-- ==== Sys2Proof/Laws/RunsReferee.lean ====
section
/-! SUPPORT. What each command of Machine/Referee.lean keeps: the parts of the state that its next state has as before. -/
set_option linter.unusedSimpArgs false
set_option linter.unusedVariables false
namespace Sys2Proof.Machine
open Host (Outcome)

theorem execCollieHeartbeat_keeps (e : Side) (memFail : Bool) (s : State) {nxt : State} (h : execCollieHeartbeat e memFail s = .next nxt) :
    nxt.pending = s.pending ∧ nxt.now = s.now ∧ nxt.serial = s.serial ∧ nxt.pins = s.pins ∧ nxt.md = s.md ∧
    nxt.cmds = s.cmds ∧ nxt.clk = s.clk ∧ nxt.kennel = s.kennel ∧ nxt.time = s.time ∧ nxt.buf = s.buf ∧
    nxt.slices = s.slices ∧ nxt.tab = s.tab ∧ nxt.gen = s.gen ∧ nxt.core = s.core ∧ nxt.sch = s.sch ∧
    nxt.tel = s.tel ∧ nxt.regs = s.regs ∧ nxt.cnts = s.cnts ∧ nxt.flt.keel0 = s.flt.keel0 := by
  unfold execCollieHeartbeat at h; obtain rfl := Outcome.next.inj h; clear h; simp; done

theorem execCollieHeartbeatTimeout_keeps (e : Side) (s : State) {nxt : State} (h : execCollieHeartbeatTimeout e s = .next nxt) :
    nxt.pending = s.pending ∧ nxt.now = s.now ∧ nxt.serial = s.serial ∧ nxt.pins = s.pins ∧ nxt.md = s.md ∧
    nxt.cmds = s.cmds ∧ nxt.clk = s.clk ∧ nxt.kennel = s.kennel ∧ nxt.time = s.time ∧ nxt.buf = s.buf ∧
    nxt.slices = s.slices ∧ nxt.tab = s.tab ∧ nxt.gen = s.gen ∧ nxt.core = s.core ∧ nxt.sch = s.sch ∧
    nxt.tel = s.tel ∧ nxt.regs = s.regs ∧ nxt.cnts = s.cnts ∧ nxt.flt.keel0 = s.flt.keel0 := by
  unfold execCollieHeartbeatTimeout at h; obtain rfl := Outcome.next.inj h; clear h; simp; done

theorem execCollieRestored_keeps (e : Side) (loaded ok : Bool) (s : State) {nxt : State} (h : execCollieRestored e loaded ok s = .next nxt) :
    nxt.pending = s.pending ∧ nxt.now = s.now ∧ nxt.serial = s.serial ∧ nxt.pins = s.pins ∧ nxt.md = s.md ∧
    nxt.cmds = s.cmds ∧ nxt.clk = s.clk ∧ nxt.kennel = s.kennel ∧ nxt.time = s.time ∧ nxt.buf = s.buf ∧
    nxt.port = s.port ∧ nxt.slices = s.slices ∧ nxt.tab = s.tab ∧ nxt.gen = s.gen ∧ nxt.core = s.core ∧
    nxt.sch = s.sch ∧ nxt.tel = s.tel ∧ nxt.pwr = s.pwr ∧ nxt.regs = s.regs ∧ nxt.cnts = s.cnts ∧
    nxt.flt.keel0 = s.flt.keel0 ∧ nxt.flt.keel1 = s.flt.keel1 := by
  unfold execCollieRestored at h; obtain rfl := Outcome.next.inj h; clear h; simp; done

theorem execCollieKatCheck_keeps (ok : Bool) (s : State) {nxt : State} (h : execCollieKatCheck ok s = .next nxt) :
    nxt.pending = s.pending ∧ nxt.now = s.now ∧ nxt.serial = s.serial ∧ nxt.pins = s.pins ∧ nxt.md = s.md ∧
    nxt.cmds = s.cmds ∧ nxt.clk = s.clk ∧ nxt.kennel = s.kennel ∧ nxt.time = s.time ∧ nxt.buf = s.buf ∧
    nxt.slices = s.slices ∧ nxt.tab = s.tab ∧ nxt.gen = s.gen ∧ nxt.core = s.core ∧ nxt.sch = s.sch ∧
    nxt.tel = s.tel ∧ nxt.regs = s.regs ∧ nxt.cnts = s.cnts ∧ nxt.flt.keel0 = s.flt.keel0 := by
  unfold execCollieKatCheck at h; obtain rfl := Outcome.next.inj h; clear h; simp; done

theorem execCollieMemorySweep_keeps (ok : Bool) (s : State) {nxt : State} (h : execCollieMemorySweep ok s = .next nxt) :
    nxt.pending = s.pending ∧ nxt.now = s.now ∧ nxt.serial = s.serial ∧ nxt.pins = s.pins ∧ nxt.md = s.md ∧
    nxt.cmds = s.cmds ∧ nxt.clk = s.clk ∧ nxt.kennel = s.kennel ∧ nxt.time = s.time ∧ nxt.buf = s.buf ∧
    nxt.slices = s.slices ∧ nxt.tab = s.tab ∧ nxt.gen = s.gen ∧ nxt.core = s.core ∧ nxt.sch = s.sch ∧
    nxt.tel = s.tel ∧ nxt.regs = s.regs ∧ nxt.cnts = s.cnts ∧ nxt.flt.keel0 = s.flt.keel0 := by
  unfold execCollieMemorySweep at h; obtain rfl := Outcome.next.inj h; clear h; simp; done

theorem execMirrorTransfer_keeps (applied : Bool) (s : State) {nxt : State} (h : execMirrorTransfer applied s = .next nxt) :
    nxt.pending = s.pending ∧ nxt.now = s.now ∧ nxt.serial = s.serial ∧ nxt.pins = s.pins ∧ nxt.md = s.md ∧
    nxt.cmds = s.cmds ∧ nxt.clk = s.clk ∧ nxt.kennel = s.kennel ∧ nxt.time = s.time ∧ nxt.buf = s.buf ∧
    nxt.slices = s.slices ∧ nxt.tab = s.tab ∧ nxt.gen = s.gen ∧ nxt.core = s.core ∧ nxt.sch = s.sch ∧
    nxt.tel = s.tel ∧ nxt.regs = s.regs ∧ nxt.cnts = s.cnts ∧ nxt.flt.keel0 = s.flt.keel0 := by
  unfold execMirrorTransfer at h; obtain rfl := Outcome.next.inj h; clear h; simp; done

theorem execMirrorOkLapse_keeps (s : State) {nxt : State} (h : execMirrorOkLapse s = .next nxt) :
    nxt.pending = s.pending ∧ nxt.now = s.now ∧ nxt.serial = s.serial ∧ nxt.pins = s.pins ∧ nxt.md = s.md ∧
    nxt.cmds = s.cmds ∧ nxt.clk = s.clk ∧ nxt.kennel = s.kennel ∧ nxt.time = s.time ∧ nxt.buf = s.buf ∧
    nxt.slices = s.slices ∧ nxt.tab = s.tab ∧ nxt.gen = s.gen ∧ nxt.core = s.core ∧ nxt.sch = s.sch ∧
    nxt.tel = s.tel ∧ nxt.regs = s.regs ∧ nxt.cnts = s.cnts ∧ nxt.flt.keel0 = s.flt.keel0 := by
  unfold execMirrorOkLapse at h; obtain rfl := Outcome.next.inj h; clear h; simp; done

theorem execCollieRevert_keeps (s : State) {nxt : State} (h : execCollieRevert s = .next nxt) :
    nxt.pending = s.pending ∧ nxt.now = s.now ∧ nxt.serial = s.serial ∧ nxt.pins = s.pins ∧ nxt.md = s.md ∧
    nxt.cmds = s.cmds ∧ nxt.clk = s.clk ∧ nxt.kennel = s.kennel ∧ nxt.time = s.time ∧ nxt.buf = s.buf ∧
    nxt.port = s.port ∧ nxt.slices = s.slices ∧ nxt.tab = s.tab ∧ nxt.gen = s.gen ∧ nxt.core = s.core ∧
    nxt.sch = s.sch ∧ nxt.tel = s.tel ∧ nxt.pwr = s.pwr ∧ nxt.regs = s.regs ∧ nxt.cnts = s.cnts ∧
    nxt.flt.keel0 = s.flt.keel0 := by
  unfold execCollieRevert at h; obtain rfl := Outcome.next.inj h; clear h; simp; done

theorem execRefRoleCmd_keeps (p : HostPort) (value : Word) (s : State) {nxt : State} (h : execRefRoleCmd p value s = .next nxt) :
    nxt.pending = s.pending ∧ nxt.now = s.now ∧ nxt.serial = s.serial ∧ nxt.pins = s.pins ∧ nxt.md = s.md ∧
    nxt.cmds = s.cmds ∧ nxt.clk = s.clk ∧ nxt.kennel = s.kennel ∧ nxt.buf = s.buf ∧ nxt.port = s.port ∧
    nxt.slices = s.slices ∧ nxt.tab = s.tab ∧ nxt.gen = s.gen ∧ nxt.sch = s.sch ∧ nxt.tel = s.tel ∧
    nxt.pwr = s.pwr ∧ nxt.regs = s.regs ∧ nxt.cnts = s.cnts ∧ nxt.flt.keel0 = s.flt.keel0 := by
  unfold execRefRoleCmd at h; obtain rfl := Outcome.next.inj h; clear h; simp; done

theorem execRefFwuCtl_keeps (p : HostPort) (value : Word) (s : State) {nxt : State} (h : execRefFwuCtl p value s = .next nxt) :
    nxt.pending = s.pending ∧ nxt.now = s.now ∧ nxt.serial = s.serial ∧ nxt.out = s.out ∧ nxt.pins = s.pins ∧
    nxt.md = s.md ∧ nxt.host = s.host ∧ nxt.cmds = s.cmds ∧ nxt.clk = s.clk ∧ nxt.kennel = s.kennel ∧
    nxt.time = s.time ∧ nxt.buf = s.buf ∧ nxt.port = s.port ∧ nxt.slices = s.slices ∧ nxt.tab = s.tab ∧
    nxt.gen = s.gen ∧ nxt.core = s.core ∧ nxt.sch = s.sch ∧ nxt.tel = s.tel ∧ nxt.pwr = s.pwr ∧ nxt.regs = s.regs ∧
    nxt.cnts = s.cnts ∧ nxt.flt.keel0 = s.flt.keel0 ∧ nxt.flt.keel1 = s.flt.keel1 := by
  unfold execRefFwuCtl at h; obtain rfl := Outcome.next.inj h; clear h; simp; done

theorem execFwuVerifyDone_keeps (fetched good : Bool) (image : List Byte) (version : Word) (s : State) {nxt : State} (h : execFwuVerifyDone fetched good image version s = .next nxt) :
    nxt.pending = s.pending ∧ nxt.now = s.now ∧ nxt.serial = s.serial ∧ nxt.pins = s.pins ∧ nxt.md = s.md ∧
    nxt.cmds = s.cmds ∧ nxt.clk = s.clk ∧ nxt.kennel = s.kennel ∧ nxt.time = s.time ∧ nxt.buf = s.buf ∧
    nxt.port = s.port ∧ nxt.slices = s.slices ∧ nxt.tab = s.tab ∧ nxt.gen = s.gen ∧ nxt.core = s.core ∧
    nxt.sch = s.sch ∧ nxt.tel = s.tel ∧ nxt.pwr = s.pwr ∧ nxt.regs = s.regs ∧ nxt.cnts = s.cnts ∧
    nxt.flt.keel0 = s.flt.keel0 := by
  unfold execFwuVerifyDone at h; obtain rfl := Outcome.next.inj h; clear h; dsimp only; (repeat' split) <;> first | rfl | (simp; done) | (rename_i q; simp [snd_of q]; done) | (rename_i q _; simp [snd_of q]; done) | (rename_i q _ _; simp [snd_of q]; done)

theorem execFwuReloadDone_keeps (ok : Bool) (s : State) {nxt : State} (h : execFwuReloadDone ok s = .next nxt) :
    nxt.pending = s.pending ∧ nxt.now = s.now ∧ nxt.serial = s.serial ∧ nxt.pins = s.pins ∧ nxt.md = s.md ∧
    nxt.cmds = s.cmds ∧ nxt.clk = s.clk ∧ nxt.kennel = s.kennel ∧ nxt.time = s.time ∧ nxt.buf = s.buf ∧
    nxt.port = s.port ∧ nxt.slices = s.slices ∧ nxt.tab = s.tab ∧ nxt.gen = s.gen ∧ nxt.core = s.core ∧
    nxt.sch = s.sch ∧ nxt.tel = s.tel ∧ nxt.pwr = s.pwr ∧ nxt.regs = s.regs ∧ nxt.cnts = s.cnts ∧
    nxt.flt.keel0 = s.flt.keel0 ∧ nxt.flt.keel1 = s.flt.keel1 := by
  unfold execFwuReloadDone at h; obtain rfl := Outcome.next.inj h; clear h; (repeat' split) <;> first | rfl | (simp; done) | (rename_i q; simp [snd_of q]; done) | (rename_i q _; simp [snd_of q]; done) | (rename_i q _ _; simp [snd_of q]; done)

theorem execRefHostPrefWrite_keeps (p : HostPort) (value : Word) (s : State) {nxt : State} (h : execRefHostPrefWrite p value s = .next nxt) :
    nxt.pending = s.pending ∧ nxt.now = s.now ∧ nxt.serial = s.serial ∧ nxt.out = s.out ∧ nxt.pins = s.pins ∧
    nxt.md = s.md ∧ nxt.host = s.host ∧ nxt.cmds = s.cmds ∧ nxt.clk = s.clk ∧ nxt.ref = s.ref ∧
    nxt.kennel = s.kennel ∧ nxt.time = s.time ∧ nxt.buf = s.buf ∧ nxt.port = s.port ∧ nxt.slices = s.slices ∧
    nxt.tab = s.tab ∧ nxt.gen = s.gen ∧ nxt.core = s.core ∧ nxt.sch = s.sch ∧ nxt.tel = s.tel ∧ nxt.pwr = s.pwr ∧
    nxt.regs = s.regs ∧ nxt.cnts = s.cnts ∧ nxt.flt.keel0 = s.flt.keel0 := by
  unfold execRefHostPrefWrite at h; obtain rfl := Outcome.next.inj h; clear h; simp; done

theorem execHealthPeriodic_keeps (s : State) {nxt : State} (h : execHealthPeriodic s = .next nxt) :
    nxt.pending = s.pending ∧ nxt.now = s.now ∧ nxt.serial = s.serial ∧ nxt.pins = s.pins ∧ nxt.md = s.md ∧
    nxt.cmds = s.cmds ∧ nxt.flt = s.flt ∧ nxt.clk = s.clk ∧ nxt.kennel = s.kennel ∧ nxt.time = s.time ∧
    nxt.buf = s.buf ∧ nxt.port = s.port ∧ nxt.slices = s.slices ∧ nxt.tab = s.tab ∧ nxt.gen = s.gen ∧
    nxt.core = s.core ∧ nxt.sch = s.sch ∧ nxt.tel = s.tel ∧ nxt.pwr = s.pwr ∧ nxt.regs = s.regs ∧
    nxt.cnts = s.cnts := by
  unfold execHealthPeriodic at h; obtain rfl := Outcome.next.inj h; clear h; simp; done

theorem execWearWritePeriod_keeps (s : State) {nxt : State} (h : execWearWritePeriod s = .next nxt) :
    nxt.pending = s.pending ∧ nxt.now = s.now ∧ nxt.serial = s.serial ∧ nxt.out = s.out ∧ nxt.pins = s.pins ∧
    nxt.md = s.md ∧ nxt.host = s.host ∧ nxt.cmds = s.cmds ∧ nxt.flt = s.flt ∧ nxt.clk = s.clk ∧ nxt.time = s.time ∧
    nxt.buf = s.buf ∧ nxt.port = s.port ∧ nxt.slices = s.slices ∧ nxt.tab = s.tab ∧ nxt.gen = s.gen ∧
    nxt.core = s.core ∧ nxt.sch = s.sch ∧ nxt.tel = s.tel ∧ nxt.pwr = s.pwr ∧ nxt.regs = s.regs ∧
    nxt.cnts = s.cnts ∧ nxt.kennel.keyHash = s.kennel.keyHash := by
  unfold execWearWritePeriod at h; obtain rfl := Outcome.next.inj h; clear h; simp; done

theorem execWearWriteEnd_keeps (ok : Bool) (s : State) {nxt : State} (h : execWearWriteEnd ok s = .next nxt) :
    nxt.pending = s.pending ∧ nxt.now = s.now ∧ nxt.serial = s.serial ∧ nxt.out = s.out ∧ nxt.pins = s.pins ∧
    nxt.md = s.md ∧ nxt.host = s.host ∧ nxt.cmds = s.cmds ∧ nxt.clk = s.clk ∧ nxt.time = s.time ∧ nxt.buf = s.buf ∧
    nxt.port = s.port ∧ nxt.slices = s.slices ∧ nxt.tab = s.tab ∧ nxt.gen = s.gen ∧ nxt.core = s.core ∧
    nxt.sch = s.sch ∧ nxt.tel = s.tel ∧ nxt.pwr = s.pwr ∧ nxt.regs = s.regs ∧ nxt.cnts = s.cnts ∧
    nxt.flt.keel0 = s.flt.keel0 ∧ nxt.flt.keel1 = s.flt.keel1 ∧ nxt.kennel.keyHash = s.kennel.keyHash := by
  unfold execWearWriteEnd at h; obtain rfl := Outcome.next.inj h; clear h; (repeat' split) <;> first | rfl | (simp; done) | (rename_i q; simp [snd_of q]; done) | (rename_i q _; simp [snd_of q]; done) | (rename_i q _ _; simp [snd_of q]; done)
end Sys2Proof.Machine
end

----

WORK ORDER: How many lines in the entries contain the string "execCollieKatCheck"? Give the number only.

RESULT OF THIS EXERCISE: 2